D’autres productions rurales alimentaient le grand commerce : raisin, vin, moutons et porcs. Nous avons déjà signalé la découverte d’amphores narbonnaises à Rome. L’une d’elle, d’après l’inscription peinte sur le col, contenait du vin de Béziers . Tout particulièrement appréciées étaient les salaisons de porcs, surtout celles en provenance des Séquanes du Jura . Pline prétend enfin que les oies des Morins, c’est-à-dire de la région de Boulogne en Pas de Calais, fort prisées à Rome, effectuaient la totalité du trajet à pied…
Les productions textiles jouissaient d'une grande renommée. Dès l'époque d'Auguste, les saies ou sayons (capes agrafés sur l'épaule) inondaient littéralement le marché romain et italien. Plus tard, le poète Martial offre un manteau gaulois à un de ses amis : «Présent grossier, concède t-il, mais qui n'est pas a dédaigner par le froid de décembre [...] afin qu'un froid pénétrant ne s'insinue pas dans tes membres trempés de sueur...» Au début du IVè siècle, manteaux de laine et draperies de la Gaule Belgique acquirent une telle renomée que la laine des Atrébates, un peuple de la région d'Arras, était la plus onéreuse à Rome.
Marbres et pierres de couleur qui ornaient les édifices publics et les établissements ruraux, tenaient une place également importante dans ce trafic commercial.

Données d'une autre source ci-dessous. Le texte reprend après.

-- ==== Sys2Proof/Machine/ExecCore.lean ====
section
/-!
DEFINITION. The meanings of the control core: the C, L and B syllables, and what happens between bundles (02, 03, 14): one definition per command, over the shared
operations.
-/

namespace Sys2Proof.Machine

/-- LD: C-slot load of the operand into A, setting Z and N (02 R61). -/
def execLd (m : MastId) (b : MBody) (s : State) : Host.Outcome State Fault Refusal :=
  .next (s.core m (.c .ld b))

/-- ADD: Adds the operand to A and sets Z, N, C and V (02 R61). -/
def execAdd (m : MastId) (b : MBody) (s : State) : Host.Outcome State Fault Refusal :=
  .next (s.core m (.c .add b))

/-- ADC: Adds the operand and the carry to A (02 R61). -/
def execAdc (m : MastId) (b : MBody) (s : State) : Host.Outcome State Fault Refusal :=
  .next (s.core m (.c .adc b))

/-- SUB: Subtracts the operand from A and sets flags, with C as borrow (02 R61). -/
def execSub (m : MastId) (b : MBody) (s : State) : Host.Outcome State Fault Refusal :=
  .next (s.core m (.c .sub b))

/-- SBC: Subtracts the operand and the borrow from A (02 R61). -/
def execSbc (m : MastId) (b : MBody) (s : State) : Host.Outcome State Fault Refusal :=
  .next (s.core m (.c .sbc b))

/-- AND: Bitwise AND of A with the operand (02 R61). -/
def execAnd (m : MastId) (b : MBody) (s : State) : Host.Outcome State Fault Refusal :=
  .next (s.core m (.c .and b))

/-- OR: Bitwise OR of A with the operand (02 R61). -/
def execOr (m : MastId) (b : MBody) (s : State) : Host.Outcome State Fault Refusal :=
  .next (s.core m (.c .or b))

/-- XOR: Bitwise exclusive-or of A with the operand (02 R61). -/
def execXor (m : MastId) (b : MBody) (s : State) : Host.Outcome State Fault Refusal :=
  .next (s.core m (.c .xor b))

/-- CMP: Sets flags from A minus the operand and leaves A unchanged (02 R61). -/
def execCmp (m : MastId) (b : MBody) (s : State) : Host.Outcome State Fault Refusal :=
  .next (s.core m (.c .cmp b))

/-- TST: Sets Z and N from A AND the operand and leaves A unchanged (02 R61). -/
def execTst (m : MastId) (b : MBody) (s : State) : Host.Outcome State Fault Refusal :=
  .next (s.core m (.c .tst b))

/-- SHL: Shifts A left by the operand modulo 64 (02 R61). -/
def execShl (m : MastId) (b : MBody) (s : State) : Host.Outcome State Fault Refusal :=
  .next (s.core m (.c .shl b))

/-- SHR: Shifts A right logically by the operand modulo 64 (02 R61). -/
def execShr (m : MastId) (b : MBody) (s : State) : Host.Outcome State Fault Refusal :=
  .next (s.core m (.c .shr b))

/-- SAR: Shifts A right arithmetically by the operand modulo 64 (02 R61). -/
def execSar (m : MastId) (b : MBody) (s : State) : Host.Outcome State Fault Refusal :=
  .next (s.core m (.c .sar b))

/-- ROL: Rotates A left by the operand modulo 64 (02 R61). -/
def execRol (m : MastId) (b : MBody) (s : State) : Host.Outcome State Fault Refusal :=
  .next (s.core m (.c .rol b))

/-- MIN: Sets A to the signed minimum of A and the operand (02 R61). -/
def execMin (m : MastId) (b : MBody) (s : State) : Host.Outcome State Fault Refusal :=
  .next (s.core m (.c .min b))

La distribution géographique de ces éléments de de décoration montre l'intense utilisation du réseau fluvial gaulois, parfois jusqu'aux limites de la navigabilité. Les bassins du Rhône et de la Garonne de même que la route océane à un moindre degré, bénéficièrent largement de ce commerce avec des pays lointain ainsi qu'en témoignent les deux exemples présentés ci-après. À trente kilomètres du littoral méditerranéen, la villa de Condoumine, à Puissalicon, était agrémentée de marbre de la haute vallée de la Garonne, mais aussi en provenance du bassin de la Méditerranée orientale, d'Afrique et d'Italie. Le même caractère exotique se retrouve avec les éléments décoratifs de la villa de Chatigny à Fondette en Indre-et-Loire : marbres d'Asie, de Numidie, porphyres de Laconie et d'Égypte. Tous matériaux parvenus de Narbonne par l'isthme gaulois entre Méditéranée et Atlantique via la Garonne puis le littoral océanique et enfin la remontée de la Loire.

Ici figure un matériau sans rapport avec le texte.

/-! ## Shroud links, faults of jobs and reduction channels (15, 17 R449, 18 R469) -/

/-- A Shroud port: SHROUD_FORWARD takes a passing message into the receive buffer of the port it came by and hands it to the port of its plane and of its first dimension that still differs,
where it leaves, as far as the port is up and has credits; it turns into a new dimension only the way the job's block gives; a message spends its flits, reserved credits first;
REPLAY_REQUEST of a flit dropped here counts it and asks for a replay, one of the peer sends again what the peer lost and counts a replay, and more than 32 in 250 ao take the port down;
LANE_LOCK_LOSS takes an up port down, opens its link-loss window and retrains it if it is enabled; TRAINING_COMPLETE with the right peer brings the port up at version 3, or at 2
where planes are on, and what waited for it leaves as far as it has credits, which are full after a full training; with a wrong peer, or after a retrain with another one, it stays down as
MISCABLE, at version 2 without planes as DOWNV2; with a round trip above 2,048 cc it trains on; PLUG_DETECT and SHR_PCTL.RETRAIN start training (15 R383-R392, R395, 17 R449).
Credits that have come back, the waits of 01 R25 and acknowledged flits are free values: the model's choice, log entries 103, 122 and 123. -/
def Obligations.LinksCarryAndTrain : Prop :=
  ∀ (s : State) (p : PortId), s.pow.compOn = true →
    let x := s.sport p
    let only := fun (t : State) => (∀ q : PortId, q ≠ p → t.sport q = s.sport q) ∧ t.ram = s.ram ∧ t.masts = s.masts
    let onlyRx := fun (t : State) => (∀ q : PortId, q ≠ p → ({ t.sport q with rx := (s.sport q).rx } : SPort) = s.sport q) ∧ t.ram = s.ram ∧ t.masts = s.masts
    (∀ (c : Credits) (k : Fin 3) (n : Nat), (c.take k n = none ↔ c.own.get k + c.shared < n) ∧ ∀ (d : Credits) (own sh : Nat), c.take k n = some (d, own, sh) →
      own = min n (c.own.get k) ∧ own + sh = n ∧ d.shared + sh = c.shared ∧ d.own.get k + own = c.own.get k ∧ ∀ j : Fin 3, j ≠ k → d.own.get j = c.own.get j) ∧
    (∀ (pin : PortId) (msg : LinkMsg), (s.sport pin).up = true → s.portUsed pin = true → pin.val / 8 = p.val / 8 → (∀ k < p.val % 8 / 2, coord s.nodeId k = coord msg.dst k) →
      coord s.nodeId (p.val % 8 / 2) ≠ coord msg.dst (p.val % 8 / 2) →
      ((pin.val % 8 / 2 < p.val % 8 / 2 ∧ p = exitPort s.shrCfg (s.replyBlock msg.jobid) s.nodeId msg.dst (pin.val / 8)) ∨ p.val = Nat.xor pin.val 1) →
      ((s.sport pin).rx.take msg.cls msg.flits = none → exec (.shroudForward pin p msg) s = .next s) ∧
      ∀ (rx : Credits) (own sh : Nat), (s.sport pin).rx.take msg.cls msg.flits = some (rx, own, sh) →
        let ws := x.waiting ++ [{ msg := .forward msg, cls := msg.cls, src := some (pin, own, sh) }]
        let r := sendable (Config.aged s.frees) ws.length (x.tx.refill s.frees) ws
        ∃ u : State, exec (.shroudForward pin p msg) s = .next (u.pump pin) ∧ onlyRx u ∧ (u.sport p).up = x.up ∧
          (x.up = true → u.sent = s.sent ++ r.2.1.map (fun w => (p, w.msg)) ∧ (u.sport p).waiting = r.2.2 ∧ (u.sport p).tx = r.1) ∧
          (x.up = false → u.sent = s.sent ∧ (u.sport p).waiting = ws ∧ (u.sport pin).rx = rx)) ∧
    (∀ r : ReplayReq, r.port = p → x.up = true → Sparse.wf s.snap.cnt = true →
      let f := fun (u : State) (lo : Nat) => (Sparse.get u.snap.cnt (0x10118 + 0x40 * p.val)).toNat / 2 ^ lo % 2 ^ 16
      let plus := fun (a n : Nat) => min (2 ^ 16 - 1) (a + n)
      ∃ t : State, exec (.replayRequest r) s = .next t ∧ onlyRx t ∧ f t 0 = plus (f s 0) r.corrected ∧
        (r.here = true → (p, OutMsg.replay) ∈ t.sent ∧ (t.sport p).up = true ∧ f t 16 = plus (f s 16) (b2n r.uncorr) ∧ f t 32 = f s 32 ∧ f t 48 = f s 48) ∧
        (r.here = false → t.sent = s.sent ∧ (t.sport p).kept = x.kept.drop (x.kept.length - r.lost) ∧ f t 32 = plus (f s 32) 1 ∧ f t 16 = f s 16 ∧
          (r.burst = false → (t.sport p).up = true ∧ f t 48 = f s 48) ∧
          (r.burst = true → (t.sport p).up = false ∧ (t.sport p).window = true ∧ f t 48 = plus (f s 48) 1 ∧ (x.en = true → (t.sport p).training = true)))) ∧
    (x.up = true → ∃ t : State, exec (.laneLockLoss p) s = .next t ∧ only t ∧ (t.sport p).up = false ∧ (t.sport p).window = true ∧ (t.sport p).ver = 0 ∧
      (x.en = true → (t.sport p).training = true ∧ (t.sport p).trainFull = false)) ∧
    (∀ r : TrainResult, x.training = true → s.portUsed p = true →
      let ver : BitVec 2 := if x.v2only = false ∧ r.peerV3 = true then 3 else 2
      let right := r.peerNode = s.wantedPeer p ∧ r.peerPort.toNat = Nat.xor p.val 1
      let other := x.trainFull = false ∧ x.peerKnown = true ∧ (x.linkNode ≠ r.peerNode ∨ x.linkPort ≠ r.peerPort ∨ x.peerVer ≠ ver)
      (right → ¬other → (ver = 3 ∨ s.shrCfg.planes = true) → 2048 < r.rtt → exec (.trainingComplete p r) s = .next (s.modSport p fun y =>
        { y with peerNode := r.peerNode, peerPort := r.peerPort })) ∧
      (right → ¬other → ver ≠ 3 → s.shrCfg.planes = false → exec (.trainingComplete p r) s = .next (s.modSport p fun y =>
        { y with peerNode := r.peerNode, peerPort := r.peerPort, training := false, downv2 := true })) ∧
      (r.rtt ≤ 2048 → right → ¬other → (ver = 3 ∨ s.shrCfg.planes = true) → ∃ t : State, exec (.trainingComplete p r) s = .next t ∧
        let q := sendable (Config.aged s.frees) x.waiting.length ((if x.trainFull then Credits.full else x.tx).refill s.frees) x.waiting
        onlyRx t ∧ (t.sport p).up = true ∧ (t.sport p).training = false ∧ (t.sport p).window = false ∧ (t.sport p).ver = ver ∧
        (t.sport p).linkNode = r.peerNode ∧ (t.sport p).linkPort = r.peerPort ∧ (t.sport p).peerVer = ver ∧
        (t.sport p).peerNode = r.peerNode ∧ (t.sport p).peerPort = r.peerPort ∧ (t.sport p).lat = r.lat ∧ (t.sport p).rtt.toNat = r.rtt ∧
        (t.sport p).tx = q.1 ∧ (t.sport p).waiting = q.2.2 ∧ t.sent = s.sent ++ q.2.1.map fun w => (p, w.msg)) ∧
      ((¬right ∨ other) → ∃ t : State, exec (.trainingComplete p r) s = .next t ∧ only t ∧ (t.sport p).up = x.up ∧ (t.sport p).training = false ∧
        (t.sport p).miscable = true ∧ (t.sport p).linkNode = x.linkNode ∧ t.sent = s.sent)) ∧
    (s.pow.aoOn = true → x.plugged = false → x.en = true → s.portUsed p = true → ∃ t : State, exec (.plugDetect p true) s = .next t ∧ only t ∧ (t.sport p).plugged = true ∧ (t.sport p).training = true ∧
      (t.sport p).trainFull = true) ∧
    (s.pow.aoOn = true → ∃ t : State, exec (.plugDetect p false) s = .next t ∧ only t ∧ (t.sport p).plugged = false ∧ (t.sport p).up = false ∧ (t.sport p).training = false ∧
      (t.sport p).window = (x.window || x.up)) ∧
    (x.en = true → s.portUsed p = true → ∃ t : State, exec (.shrPctlRetrain p) s = .next t ∧ only t ∧ (t.sport p).up = false ∧ (t.sport p).training = true ∧
      (t.sport p).trainFull = x.stuck ∧ (t.sport p).stuck = false ∧ t.sent = s.sent)

/-- Lost links and faults fence jobs: LINK_LOSS_WINDOW_EXPIRY of a port that is still down makes it LOST, tells every other port that is up, and fences with reason 1 and fault kind 9 every job
whose block holds both ends; LINK_LOST_NOTICE seen for the first time is passed on and fences with reason 2; FENCE_NOTICE fences the job of its JOBID with reason 3, with fault
kind 10 if it comes from a fault; JOB_FAULT_MESSAGE records the mast, the engine and the kind of the first fault, counts it, and fences with reason 4; SHR_JCTL.FENCE fences with
reason 4 and asks the engines of the job to stop. A job that is fenced already keeps its reason (15 R395-R398, 18 R469, R470). -/
def Obligations.LostLinksAndFaultsFenceJobs : Prop :=
  ∀ (s : State), s.pow.compOn = true →
    let fenced := fun (t : State) (j : JobSlot) (reason : BitVec 3) => (t.job j).fenced = true ∧ (t.job j).reason = (if (s.job j).fenced then (s.job j).reason else reason)
    let flt := fun (t : State) (j : JobSlot) (kind : BitVec 4) => (t.job j).fltValid = true ∧ ((s.job j).fltValid = false → (t.job j).fltKind = kind) ∧
      ((s.job j).fltValid = true → (t.job j).fltKind = (s.job j).fltKind) ∧ (t.job j).fltCnt.toNat = min (2 ^ 32 - 1) ((s.job j).fltCnt.toNat + 1)
    let cut := fun (t : State) (n1 n2 : BitVec 14) (reason : BitVec 3) => ∀ j : JobSlot,
      if (s.job j).valid = true ∧ inBlock s.shrCfg (s.job j).jblk n1 = true ∧ inBlock s.shrCfg (s.job j).jblk n2 = true then fenced t j reason ∧ flt t j 9
      else t.job j = s.job j
    let told := fun (p : PortId) (n1 n2 : BitVec 14) => ((fins 16).filter fun q => decide (q ≠ p) && (s.sport q).up && s.portUsed q).map fun q => (q, OutMsg.linkLost n1 n2)
    let quiet := ∀ q : PortId, (s.sport q).up = true → (s.sport q).waiting = []
    let passed := fun (t : State) (p : PortId) (n1 n2 : BitVec 14) => (∀ e ∈ told p n1 n2, e ∈ t.sent) ∧ (quiet → t.sent = s.sent ++ told p n1 n2)
    (∀ p : PortId, (s.sport p).window = true → (s.sport p).up = false → ∃ t : State, exec (.linkLossWindowExpiry p) s = .next t ∧
      (t.sport p).lost = true ∧ (t.sport p).stuck = true ∧ (t.sport p).window = false ∧ (t.sport p).training = false ∧ passed t p s.nodeId (s.sport p).linkNode ∧
      cut t s.nodeId (s.sport p).linkNode 1 ∧ t.ram = s.ram) ∧
    (∀ (p : PortId) (n1 n2 : BitVec 14), (s.sport p).up = true → (n1, n2) ∉ s.seenLost → (n2, n1) ∉ s.seenLost → ∃ t : State,
      exec (.linkLostNotice p n1 n2) s = .next t ∧ passed t p n1 n2 ∧ t.seenLost = s.seenLost ++ [(n1, n2)] ∧
      (∀ q : PortId, let y := s.sport q; ({ t.sport q with tx := y.tx, rx := y.rx, waiting := y.waiting, kept := y.kept } : SPort) = y) ∧
      cut t n1 n2 2 ∧ t.ram = s.ram) ∧
    (∀ (p : PortId) (n1 n2 : BitVec 14), ((s.sport p).up = false ∨ (n1, n2) ∈ s.seenLost ∨ (n2, n1) ∈ s.seenLost) → exec (.linkLostNotice p n1 n2) s = .next s) ∧
    (∀ (jobid : BitVec 16) (ff : Bool), ∃ t : State, exec (.fenceNotice jobid ff) s = .next t ∧ t.sent = s.sent ∧ t.ram = s.ram ∧ ∀ j : JobSlot,
      if (s.job j).valid = true ∧ (s.job j).jobid = jobid then fenced t j 3 ∧ (ff = true → flt t j 10) else t.job j = s.job j) ∧
    (∀ (m : MastId) (f : FltMsg) (l r : List FltMsg), s.flts = l ++ f :: r → f.m = m → (∀ g ∈ l, g.m ≠ m) → (s.mast m).jvalid = true →
      let j := (s.mast m).jslot
      (s.job j).valid = true → ∃ t : State, exec (.jobFaultMessage m) s = .next t ∧ t.flts = l ++ r ∧ fenced t j 4 ∧ flt t j f.kind ∧
        ((s.job j).fltValid = false → (t.job j).fltMast.toNat = m.val ∧ (t.job j).fltEng = f.e) ∧ t.ram = s.ram) ∧
    (∀ j : JobSlot, (s.job j).valid = true → (s.job j).fenced = false → ∃ t : State, exec (.shrJctlFence j) s = .next t ∧ fenced t j 4 ∧
      (∀ k : JobSlot, k ≠ j → t.job k = s.job k) ∧ t.ram = s.ram ∧
      (∀ m : MastId, if (s.mast m).jvalid = true ∧ (s.mast m).jslot = j then
          (t.mast m).core.ipend = (s.mast m).core.ipend ||| 0x200 ∧ (t.mast m).vec.stopReq = ((s.mast m).vec.stopReq || !(s.mast m).vec.stopped) ∧
          (t.mast m).sheet.stopReq = ((s.mast m).sheet.stopReq || !(s.mast m).sheet.stopped) ∧
          (t.mast m).hal.stopReq = ((s.mast m).hal.stopReq || !(s.mast m).hal.stopped) ∧
          (∀ a : ArrId, (t.array m a).stopReq = ((s.array m a).stopReq || !(s.array m a).stopped))
        else t.mast m = s.mast m) ∧
      (∀ n < blkMembers (s.job j).jblk, let node := blkNode s.shrCfg (s.job j).jblk n
        let q := exitPort s.shrCfg (s.job j).jblk s.nodeId node 0
        node ≠ s.nodeId → (q, OutMsg.fence (s.job j).jobid false node) ∈ t.sent ∨ ∃ w ∈ (t.sport q).waiting, w.msg = OutMsg.fence (s.job j).jobid false node))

Quant à certains matériaux de construction renommés dans la Gaule toute entière comme le marbre de Saint-Béat (Haute-Garonne) ou le calcaire de Norroy (Moselle), ils firent l'objet d'expéditions à très longues distances. Mis en œuvre sous forme de plaques de revêtement, le marbre de Saint-Béat a été reconnu notamment à Lyon, à Rennes et à Rouen (700 km !). Le remarquable calcaire de Norroy fut utilisé, quant à lui, à Bonn, à Mayence, Nimègue (400 km) et Strasbourg (450 km par la voie fluviale, 120 par la route)...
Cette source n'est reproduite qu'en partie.